I got an email from Frank Clemmensen, another fellow PSC faculty member from The Glory Days. Frank was a landscape architect and a skilled artist. After he left Old Siwash he took up nature photography and his wildlife photos are truly impressive. And what does that have to do with etymology? Nothing. But thanks for asking.
What DOES have to do with etymology is his email, in which he said, “Since my roots are Danish, I though I’d shoot this one back atcha. Husband, ‘hus’ is house in Danish, ‘bonde’ is a type of farmer in Danish.” He gave his source as Kasper, who for all I know is the Danish version of my childhood comic book charmer, Casper the Friendly Ghost.

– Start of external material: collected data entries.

/-- A switched domain: the request bit, the start and the end of powering, the drain and its limit, the end of power-
off, and the region-map scan. (From R82 to R86, R208.) -/
def Obligations.PowerDomains : Prop :=
  (∀ (p : Path) (d : Nat) (s : State), 1 ≤ d → d ≤ 14 → s.wgate p (rDomReq d) = true →
    ((s.dom d).state = .off → Runs (.pwrDomReq p d true) s
      ((s.setDomReq d true).domTo d { s.dom d with waiting := true }).pakSync.bistSync) ∧
    ((s.dom d).state = .draining → Runs (.pwrDomReq p d false) s (s.setDomReq d false).pakSync.bistSync) ∧
    ((s.dom d).state = .on → p = .host → d = 1 → Runs (.pwrDomReq p d false) s
      (((s.setDomReq d false).refuseOff d).pakSync.bistSync))) ∧
  (∀ (d : Nat) (s : State), s.bootRuns = true → (s.dom d).waiting = true → (s.dom d).fallingOff = false →
    (∀ e ∈ span 1 14, (s.dom e).state ≠ .powering) →
    (∀ e ∈ span 1 (d - 1), (s.dom e).waiting = false ∨ (s.dom e).fallingOff = true) →
    Runs (.domainPoweringStart d) s (s.domTo d { s.dom d with state := .powering, waiting := false })) ∧
  (∀ (d : Nat) (s u : State), (s.dom d).state = .powering → d ≠ 3 →
    u = (s.domTo d { s.dom d with state := .on, waiting := false }).domGain d → u.domReq d = true →
    Runs (.domainPowerOnDone d) s u.pakSync.bistSync.retryWaiting) ∧
  (∀ (d : Nat) (s : State), (s.dom d).state = .draining →
    (∀ n ∈ domBays d, ∀ t ∈ s.tasksOn n, ∀ x, s.task t = some x → x.started = false ∨ x.finished = true) →
    Runs (.domainDrainDone d) s (s.domToOff d).pakSync.bistSync) ∧
  (∀ (d : Nat) (s : State), (s.dom d).state = .draining →
    Runs (.drainLimitExpiry d) s ((s.domTo d { s.dom d with state := .on, lastOff := .deferred }).setDomReq d true)) ∧
  (∀ (d : Nat) (s : State), Runs (.domainPowerOffDone d) s (s.domTo d { s.dom d with fallingOff := false })) ∧
  (∀ (d : Nat) (s : State), (s.dom d).scan = true → (s.dom d).state = .on →
    (s.dieOwned (d - 6) = true → Runs (.domainOffScanDone d) s (s.refuseOff d)) ∧
    (s.dieOwned (d - 6) = false → s.holdsHalted d = false → Runs (.domainOffScanDone d) s (s.beginDrain d)))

Etymology being etymology, Frank was right … as far as he went. Sadly, he didn’t go far enough, because the derivation isn’t quite so simple because etymology is often not simple or straightforward.
While husband indeed came from Danish, it actually is derived from Old Norse, which is the mother tongue of all Germanic languages. In Old Norse the word was Husbondi, whose roots meant House Dweller. Bondi could also mean “tiller of the soil,” but the use of Husband as a farmer came into use later, around 1400. And thus the term Animal Husbandry — something that never made sense to me.
Curiously, the bondi root comes from ON “bua,” to dwell, and is related to of all things, Bondage, since it evolved into Bond and referred to bonded farmers, who were serfs, which is just a nice word for slaves.
And thus it is with etymology: If you have the sources and the spare time, you can follow the origins and evolutions of words to your heart’s content (espesh if you have the heart of a word freak). Oh yeah, my sources for Husband were the OED, Chambers Dictionary of Etymology, and Skeat’s Etymological Dictionary of the English Language, and I used all three to explore the word Husband as far and wide as I could.
As I said, Frank was right with what he had — he just could’ve dug up more. So while he’s a great guy and a great photographer, he’s clearly not a great Dane.